#### [Task prompt]
From the line with "if m = 0 then packFinite f n 0 0" through the line with "if n || m = 0 then 0xFF", repeat the entries verbatim, both end lines included, and add nothing.

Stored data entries
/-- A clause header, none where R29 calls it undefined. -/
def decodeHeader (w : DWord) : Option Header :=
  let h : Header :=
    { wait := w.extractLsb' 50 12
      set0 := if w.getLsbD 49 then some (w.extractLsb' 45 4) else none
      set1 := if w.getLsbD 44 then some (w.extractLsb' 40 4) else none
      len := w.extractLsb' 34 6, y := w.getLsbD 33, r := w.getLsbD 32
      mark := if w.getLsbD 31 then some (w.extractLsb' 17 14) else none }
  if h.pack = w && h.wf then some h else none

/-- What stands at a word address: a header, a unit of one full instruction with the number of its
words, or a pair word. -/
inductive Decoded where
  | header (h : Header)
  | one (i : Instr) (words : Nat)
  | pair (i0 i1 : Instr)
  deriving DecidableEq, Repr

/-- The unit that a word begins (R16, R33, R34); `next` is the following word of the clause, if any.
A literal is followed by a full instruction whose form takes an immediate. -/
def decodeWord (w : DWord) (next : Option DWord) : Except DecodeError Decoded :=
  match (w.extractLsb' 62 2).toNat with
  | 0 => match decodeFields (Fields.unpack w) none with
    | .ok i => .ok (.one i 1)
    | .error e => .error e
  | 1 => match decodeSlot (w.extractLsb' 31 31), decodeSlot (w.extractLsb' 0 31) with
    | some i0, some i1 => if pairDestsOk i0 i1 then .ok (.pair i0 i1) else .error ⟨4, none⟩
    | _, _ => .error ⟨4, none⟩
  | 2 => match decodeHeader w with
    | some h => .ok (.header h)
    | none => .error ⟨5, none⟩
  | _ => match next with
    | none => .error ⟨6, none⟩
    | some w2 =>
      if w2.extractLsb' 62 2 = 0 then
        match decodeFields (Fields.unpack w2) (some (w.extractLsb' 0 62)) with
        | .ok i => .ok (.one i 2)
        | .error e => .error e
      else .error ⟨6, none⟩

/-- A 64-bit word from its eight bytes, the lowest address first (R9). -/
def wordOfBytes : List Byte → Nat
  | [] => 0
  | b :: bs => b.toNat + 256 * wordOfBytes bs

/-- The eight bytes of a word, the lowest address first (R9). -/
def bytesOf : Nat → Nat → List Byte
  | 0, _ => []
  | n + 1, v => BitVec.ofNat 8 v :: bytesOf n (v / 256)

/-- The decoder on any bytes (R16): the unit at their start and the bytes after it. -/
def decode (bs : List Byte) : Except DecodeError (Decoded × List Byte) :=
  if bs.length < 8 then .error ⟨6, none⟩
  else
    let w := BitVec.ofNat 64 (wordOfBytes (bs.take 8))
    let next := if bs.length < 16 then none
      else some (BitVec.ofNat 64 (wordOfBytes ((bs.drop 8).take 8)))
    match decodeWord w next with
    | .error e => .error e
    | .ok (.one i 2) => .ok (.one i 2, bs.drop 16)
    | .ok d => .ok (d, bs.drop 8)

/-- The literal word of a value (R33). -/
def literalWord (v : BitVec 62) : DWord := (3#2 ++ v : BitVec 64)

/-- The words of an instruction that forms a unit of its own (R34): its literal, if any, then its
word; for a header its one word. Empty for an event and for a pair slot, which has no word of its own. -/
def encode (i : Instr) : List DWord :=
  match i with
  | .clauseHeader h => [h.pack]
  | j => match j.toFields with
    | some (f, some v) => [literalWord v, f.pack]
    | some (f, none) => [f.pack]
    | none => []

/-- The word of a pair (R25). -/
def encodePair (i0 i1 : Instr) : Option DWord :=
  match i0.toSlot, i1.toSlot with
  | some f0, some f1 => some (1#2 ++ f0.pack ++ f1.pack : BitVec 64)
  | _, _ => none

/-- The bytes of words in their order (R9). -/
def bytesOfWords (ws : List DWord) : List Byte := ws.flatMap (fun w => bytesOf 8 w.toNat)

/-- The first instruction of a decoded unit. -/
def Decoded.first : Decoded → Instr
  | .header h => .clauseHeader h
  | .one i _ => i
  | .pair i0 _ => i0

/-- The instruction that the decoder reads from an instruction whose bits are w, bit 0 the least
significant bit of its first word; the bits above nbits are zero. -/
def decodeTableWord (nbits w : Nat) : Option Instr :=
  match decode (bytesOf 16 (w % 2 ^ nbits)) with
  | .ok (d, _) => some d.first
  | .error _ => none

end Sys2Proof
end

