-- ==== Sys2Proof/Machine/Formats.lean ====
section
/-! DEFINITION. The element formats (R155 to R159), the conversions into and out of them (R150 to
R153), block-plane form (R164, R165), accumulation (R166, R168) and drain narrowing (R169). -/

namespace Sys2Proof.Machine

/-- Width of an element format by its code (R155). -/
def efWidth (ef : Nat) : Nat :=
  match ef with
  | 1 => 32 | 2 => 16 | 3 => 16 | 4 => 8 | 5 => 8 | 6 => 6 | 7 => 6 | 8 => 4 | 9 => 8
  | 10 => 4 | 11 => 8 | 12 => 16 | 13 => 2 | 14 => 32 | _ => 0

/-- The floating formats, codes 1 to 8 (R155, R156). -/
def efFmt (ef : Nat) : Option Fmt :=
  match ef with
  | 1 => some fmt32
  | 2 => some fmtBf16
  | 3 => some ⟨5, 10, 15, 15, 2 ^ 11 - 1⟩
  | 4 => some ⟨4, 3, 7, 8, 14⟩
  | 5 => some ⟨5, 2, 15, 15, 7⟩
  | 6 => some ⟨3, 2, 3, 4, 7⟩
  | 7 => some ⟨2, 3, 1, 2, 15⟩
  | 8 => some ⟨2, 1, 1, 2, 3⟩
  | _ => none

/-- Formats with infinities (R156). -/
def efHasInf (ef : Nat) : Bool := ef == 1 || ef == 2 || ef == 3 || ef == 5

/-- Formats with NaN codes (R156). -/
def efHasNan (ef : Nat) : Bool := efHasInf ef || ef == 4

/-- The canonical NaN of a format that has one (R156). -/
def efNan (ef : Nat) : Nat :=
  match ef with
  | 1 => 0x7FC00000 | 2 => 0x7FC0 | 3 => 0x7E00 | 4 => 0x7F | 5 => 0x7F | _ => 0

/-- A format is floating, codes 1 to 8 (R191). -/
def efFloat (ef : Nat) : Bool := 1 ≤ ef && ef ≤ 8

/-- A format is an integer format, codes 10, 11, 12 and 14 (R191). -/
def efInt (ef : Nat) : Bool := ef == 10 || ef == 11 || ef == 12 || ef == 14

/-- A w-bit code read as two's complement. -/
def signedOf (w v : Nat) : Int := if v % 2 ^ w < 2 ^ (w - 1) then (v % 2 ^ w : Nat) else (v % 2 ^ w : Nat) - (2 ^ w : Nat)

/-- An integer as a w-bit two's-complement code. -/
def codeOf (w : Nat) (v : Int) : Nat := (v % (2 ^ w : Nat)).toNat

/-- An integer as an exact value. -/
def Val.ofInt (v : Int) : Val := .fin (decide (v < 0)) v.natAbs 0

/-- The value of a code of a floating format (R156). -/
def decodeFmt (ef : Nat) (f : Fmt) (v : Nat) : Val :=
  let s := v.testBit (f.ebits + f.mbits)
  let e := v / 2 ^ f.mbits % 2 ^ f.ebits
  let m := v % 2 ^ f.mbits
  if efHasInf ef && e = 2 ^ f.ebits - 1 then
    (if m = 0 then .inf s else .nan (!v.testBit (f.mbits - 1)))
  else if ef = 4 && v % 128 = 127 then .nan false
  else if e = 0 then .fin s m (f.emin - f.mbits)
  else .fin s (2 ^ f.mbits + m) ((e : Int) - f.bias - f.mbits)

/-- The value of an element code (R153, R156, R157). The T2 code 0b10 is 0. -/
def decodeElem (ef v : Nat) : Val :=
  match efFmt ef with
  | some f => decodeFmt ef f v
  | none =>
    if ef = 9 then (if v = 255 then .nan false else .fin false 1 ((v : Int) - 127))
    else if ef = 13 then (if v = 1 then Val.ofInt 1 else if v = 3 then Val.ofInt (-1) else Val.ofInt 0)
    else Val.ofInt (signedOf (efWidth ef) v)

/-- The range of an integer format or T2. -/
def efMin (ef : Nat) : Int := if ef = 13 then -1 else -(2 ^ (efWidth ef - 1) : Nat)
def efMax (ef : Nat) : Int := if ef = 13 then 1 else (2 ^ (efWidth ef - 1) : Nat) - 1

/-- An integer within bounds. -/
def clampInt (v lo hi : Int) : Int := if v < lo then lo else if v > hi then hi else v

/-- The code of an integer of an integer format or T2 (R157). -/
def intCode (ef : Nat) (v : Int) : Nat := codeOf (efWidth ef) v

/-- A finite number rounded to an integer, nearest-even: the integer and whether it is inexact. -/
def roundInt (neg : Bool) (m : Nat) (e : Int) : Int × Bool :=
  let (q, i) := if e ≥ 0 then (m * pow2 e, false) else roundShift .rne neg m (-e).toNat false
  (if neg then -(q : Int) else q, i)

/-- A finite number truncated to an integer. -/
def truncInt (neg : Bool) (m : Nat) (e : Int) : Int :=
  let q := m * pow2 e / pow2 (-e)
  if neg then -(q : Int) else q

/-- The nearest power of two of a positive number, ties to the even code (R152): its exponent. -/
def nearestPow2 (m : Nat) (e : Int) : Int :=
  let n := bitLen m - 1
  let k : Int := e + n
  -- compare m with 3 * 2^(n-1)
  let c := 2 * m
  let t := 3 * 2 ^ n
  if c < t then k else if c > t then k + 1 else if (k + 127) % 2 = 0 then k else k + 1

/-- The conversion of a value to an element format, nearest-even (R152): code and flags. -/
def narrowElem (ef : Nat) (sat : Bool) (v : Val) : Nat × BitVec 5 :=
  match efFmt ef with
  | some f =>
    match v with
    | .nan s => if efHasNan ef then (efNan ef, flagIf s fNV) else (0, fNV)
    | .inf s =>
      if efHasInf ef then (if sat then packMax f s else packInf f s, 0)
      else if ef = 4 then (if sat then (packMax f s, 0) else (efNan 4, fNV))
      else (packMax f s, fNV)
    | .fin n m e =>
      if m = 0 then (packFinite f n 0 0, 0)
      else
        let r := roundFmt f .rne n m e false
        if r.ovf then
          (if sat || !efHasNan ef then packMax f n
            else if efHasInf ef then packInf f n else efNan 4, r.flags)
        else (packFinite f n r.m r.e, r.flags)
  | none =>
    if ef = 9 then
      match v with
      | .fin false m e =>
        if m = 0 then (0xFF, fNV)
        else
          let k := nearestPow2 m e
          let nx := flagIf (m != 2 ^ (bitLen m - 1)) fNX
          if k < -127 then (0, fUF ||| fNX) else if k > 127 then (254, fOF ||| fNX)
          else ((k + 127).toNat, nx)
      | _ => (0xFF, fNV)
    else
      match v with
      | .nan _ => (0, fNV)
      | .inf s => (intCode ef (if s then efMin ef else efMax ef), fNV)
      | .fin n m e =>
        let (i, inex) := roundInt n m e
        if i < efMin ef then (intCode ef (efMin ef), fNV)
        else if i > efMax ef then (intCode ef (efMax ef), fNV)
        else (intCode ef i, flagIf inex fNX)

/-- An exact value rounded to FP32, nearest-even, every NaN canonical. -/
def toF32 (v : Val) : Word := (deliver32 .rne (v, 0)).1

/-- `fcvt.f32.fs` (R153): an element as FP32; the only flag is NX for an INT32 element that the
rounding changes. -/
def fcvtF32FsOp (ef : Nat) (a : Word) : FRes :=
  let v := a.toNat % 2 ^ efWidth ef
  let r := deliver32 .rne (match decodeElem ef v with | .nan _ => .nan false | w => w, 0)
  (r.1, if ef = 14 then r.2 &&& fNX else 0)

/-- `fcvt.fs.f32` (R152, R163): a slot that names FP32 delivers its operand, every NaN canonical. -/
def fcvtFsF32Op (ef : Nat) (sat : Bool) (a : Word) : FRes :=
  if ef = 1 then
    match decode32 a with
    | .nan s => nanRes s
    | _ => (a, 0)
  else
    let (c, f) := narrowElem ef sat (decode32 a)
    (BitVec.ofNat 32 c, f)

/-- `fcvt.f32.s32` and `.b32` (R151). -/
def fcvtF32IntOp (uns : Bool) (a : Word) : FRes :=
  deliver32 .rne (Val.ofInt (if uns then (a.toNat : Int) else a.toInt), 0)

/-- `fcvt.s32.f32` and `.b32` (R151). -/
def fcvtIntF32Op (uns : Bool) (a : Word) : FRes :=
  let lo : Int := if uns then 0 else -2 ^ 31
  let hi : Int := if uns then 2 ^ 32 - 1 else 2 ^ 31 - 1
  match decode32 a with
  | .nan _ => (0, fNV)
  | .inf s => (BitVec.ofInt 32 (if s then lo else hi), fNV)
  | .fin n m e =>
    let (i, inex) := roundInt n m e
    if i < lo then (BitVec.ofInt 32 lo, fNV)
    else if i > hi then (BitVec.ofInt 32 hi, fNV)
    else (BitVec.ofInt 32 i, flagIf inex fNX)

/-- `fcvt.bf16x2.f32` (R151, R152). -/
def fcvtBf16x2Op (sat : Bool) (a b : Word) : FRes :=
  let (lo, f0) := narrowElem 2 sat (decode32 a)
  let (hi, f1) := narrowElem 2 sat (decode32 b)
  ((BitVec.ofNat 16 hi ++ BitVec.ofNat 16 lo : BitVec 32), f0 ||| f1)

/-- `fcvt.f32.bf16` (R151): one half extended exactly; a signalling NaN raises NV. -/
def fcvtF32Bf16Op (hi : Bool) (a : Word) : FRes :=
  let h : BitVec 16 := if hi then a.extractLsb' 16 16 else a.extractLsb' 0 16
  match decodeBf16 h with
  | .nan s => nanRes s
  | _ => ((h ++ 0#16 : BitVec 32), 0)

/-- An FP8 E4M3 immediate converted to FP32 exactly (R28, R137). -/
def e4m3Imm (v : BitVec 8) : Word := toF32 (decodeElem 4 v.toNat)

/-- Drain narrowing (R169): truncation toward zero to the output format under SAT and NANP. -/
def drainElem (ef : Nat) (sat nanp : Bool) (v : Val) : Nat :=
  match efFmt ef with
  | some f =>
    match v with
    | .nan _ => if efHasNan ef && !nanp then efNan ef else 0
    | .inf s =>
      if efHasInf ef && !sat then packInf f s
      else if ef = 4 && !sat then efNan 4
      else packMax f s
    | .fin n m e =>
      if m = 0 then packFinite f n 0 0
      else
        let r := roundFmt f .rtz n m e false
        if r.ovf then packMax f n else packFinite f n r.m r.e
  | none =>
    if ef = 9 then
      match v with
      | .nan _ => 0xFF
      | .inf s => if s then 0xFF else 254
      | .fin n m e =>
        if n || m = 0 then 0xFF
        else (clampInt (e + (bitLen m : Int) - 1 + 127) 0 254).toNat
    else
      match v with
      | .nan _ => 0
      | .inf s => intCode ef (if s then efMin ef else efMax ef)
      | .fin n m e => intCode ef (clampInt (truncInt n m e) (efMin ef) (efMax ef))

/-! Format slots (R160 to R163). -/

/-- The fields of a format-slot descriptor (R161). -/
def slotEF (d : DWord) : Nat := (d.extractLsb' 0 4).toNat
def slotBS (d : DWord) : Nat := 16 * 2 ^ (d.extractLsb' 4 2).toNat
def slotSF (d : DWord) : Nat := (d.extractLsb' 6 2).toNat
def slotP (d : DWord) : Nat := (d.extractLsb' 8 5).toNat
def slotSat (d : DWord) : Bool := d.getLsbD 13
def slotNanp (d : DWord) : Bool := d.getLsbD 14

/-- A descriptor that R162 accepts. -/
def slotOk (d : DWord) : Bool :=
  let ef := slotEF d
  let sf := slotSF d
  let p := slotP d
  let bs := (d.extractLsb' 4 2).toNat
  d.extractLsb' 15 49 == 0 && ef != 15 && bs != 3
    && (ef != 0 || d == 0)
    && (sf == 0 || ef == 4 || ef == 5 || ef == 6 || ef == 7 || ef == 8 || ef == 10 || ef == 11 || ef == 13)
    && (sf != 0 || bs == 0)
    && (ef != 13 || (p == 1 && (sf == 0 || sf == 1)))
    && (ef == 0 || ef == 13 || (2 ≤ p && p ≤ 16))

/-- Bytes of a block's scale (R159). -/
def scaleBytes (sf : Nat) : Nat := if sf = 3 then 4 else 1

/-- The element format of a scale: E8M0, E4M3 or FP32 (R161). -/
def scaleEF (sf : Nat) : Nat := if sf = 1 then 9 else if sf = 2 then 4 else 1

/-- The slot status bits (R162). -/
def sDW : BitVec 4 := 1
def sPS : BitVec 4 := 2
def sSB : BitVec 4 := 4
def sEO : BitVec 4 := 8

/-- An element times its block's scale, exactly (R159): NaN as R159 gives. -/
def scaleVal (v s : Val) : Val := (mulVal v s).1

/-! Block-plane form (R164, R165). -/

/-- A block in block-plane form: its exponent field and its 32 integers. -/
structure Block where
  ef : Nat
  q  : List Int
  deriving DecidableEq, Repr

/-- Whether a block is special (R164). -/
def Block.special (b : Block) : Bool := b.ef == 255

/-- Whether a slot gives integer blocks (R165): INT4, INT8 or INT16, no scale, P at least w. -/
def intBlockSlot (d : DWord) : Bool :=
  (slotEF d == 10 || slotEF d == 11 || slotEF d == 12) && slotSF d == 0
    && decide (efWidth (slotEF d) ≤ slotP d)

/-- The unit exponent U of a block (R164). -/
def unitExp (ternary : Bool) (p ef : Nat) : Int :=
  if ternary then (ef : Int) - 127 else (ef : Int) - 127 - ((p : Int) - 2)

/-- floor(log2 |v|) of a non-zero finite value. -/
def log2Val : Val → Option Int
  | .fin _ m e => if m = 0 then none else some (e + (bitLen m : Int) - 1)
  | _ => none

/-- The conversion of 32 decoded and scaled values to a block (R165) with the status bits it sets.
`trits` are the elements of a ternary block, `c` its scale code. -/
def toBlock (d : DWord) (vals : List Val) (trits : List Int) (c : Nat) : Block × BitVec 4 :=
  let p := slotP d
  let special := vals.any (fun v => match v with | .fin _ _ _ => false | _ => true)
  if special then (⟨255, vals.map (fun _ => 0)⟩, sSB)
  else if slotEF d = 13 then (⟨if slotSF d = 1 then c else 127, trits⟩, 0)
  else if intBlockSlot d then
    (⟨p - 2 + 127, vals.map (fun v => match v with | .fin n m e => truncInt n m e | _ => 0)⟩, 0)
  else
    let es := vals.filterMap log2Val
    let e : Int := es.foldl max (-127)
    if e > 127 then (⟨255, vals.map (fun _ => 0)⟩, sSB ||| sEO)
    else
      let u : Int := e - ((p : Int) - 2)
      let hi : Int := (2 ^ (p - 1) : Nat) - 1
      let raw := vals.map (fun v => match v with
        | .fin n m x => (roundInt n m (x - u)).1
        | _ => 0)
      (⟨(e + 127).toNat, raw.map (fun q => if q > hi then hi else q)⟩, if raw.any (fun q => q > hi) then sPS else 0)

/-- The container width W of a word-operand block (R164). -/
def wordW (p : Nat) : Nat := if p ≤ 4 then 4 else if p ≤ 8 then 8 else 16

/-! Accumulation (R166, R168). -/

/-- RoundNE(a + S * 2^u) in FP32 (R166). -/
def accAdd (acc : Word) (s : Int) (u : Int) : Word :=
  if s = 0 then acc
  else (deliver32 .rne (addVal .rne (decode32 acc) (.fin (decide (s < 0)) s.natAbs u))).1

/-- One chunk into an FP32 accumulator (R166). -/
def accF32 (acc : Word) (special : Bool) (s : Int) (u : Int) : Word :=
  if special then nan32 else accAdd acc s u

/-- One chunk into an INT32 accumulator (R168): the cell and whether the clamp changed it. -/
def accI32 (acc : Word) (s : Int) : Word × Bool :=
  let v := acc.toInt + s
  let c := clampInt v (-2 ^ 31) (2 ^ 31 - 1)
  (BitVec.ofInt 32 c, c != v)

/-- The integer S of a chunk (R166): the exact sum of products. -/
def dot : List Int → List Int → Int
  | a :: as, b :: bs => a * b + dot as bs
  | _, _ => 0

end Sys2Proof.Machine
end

#### [Response area]
      if m = 0 then packFinite f n 0 0
      else
        let r := roundFmt f .rtz n m e false
        if r.ovf then packMax f n else packFinite f n r.m r.e
  | none =>
    if ef = 9 then
      match v with
      | .nan _ => 0xFF
      | .inf s => if s then 0xFF else 254
      | .fin n m e =>
        if n || m = 0 then 0xFF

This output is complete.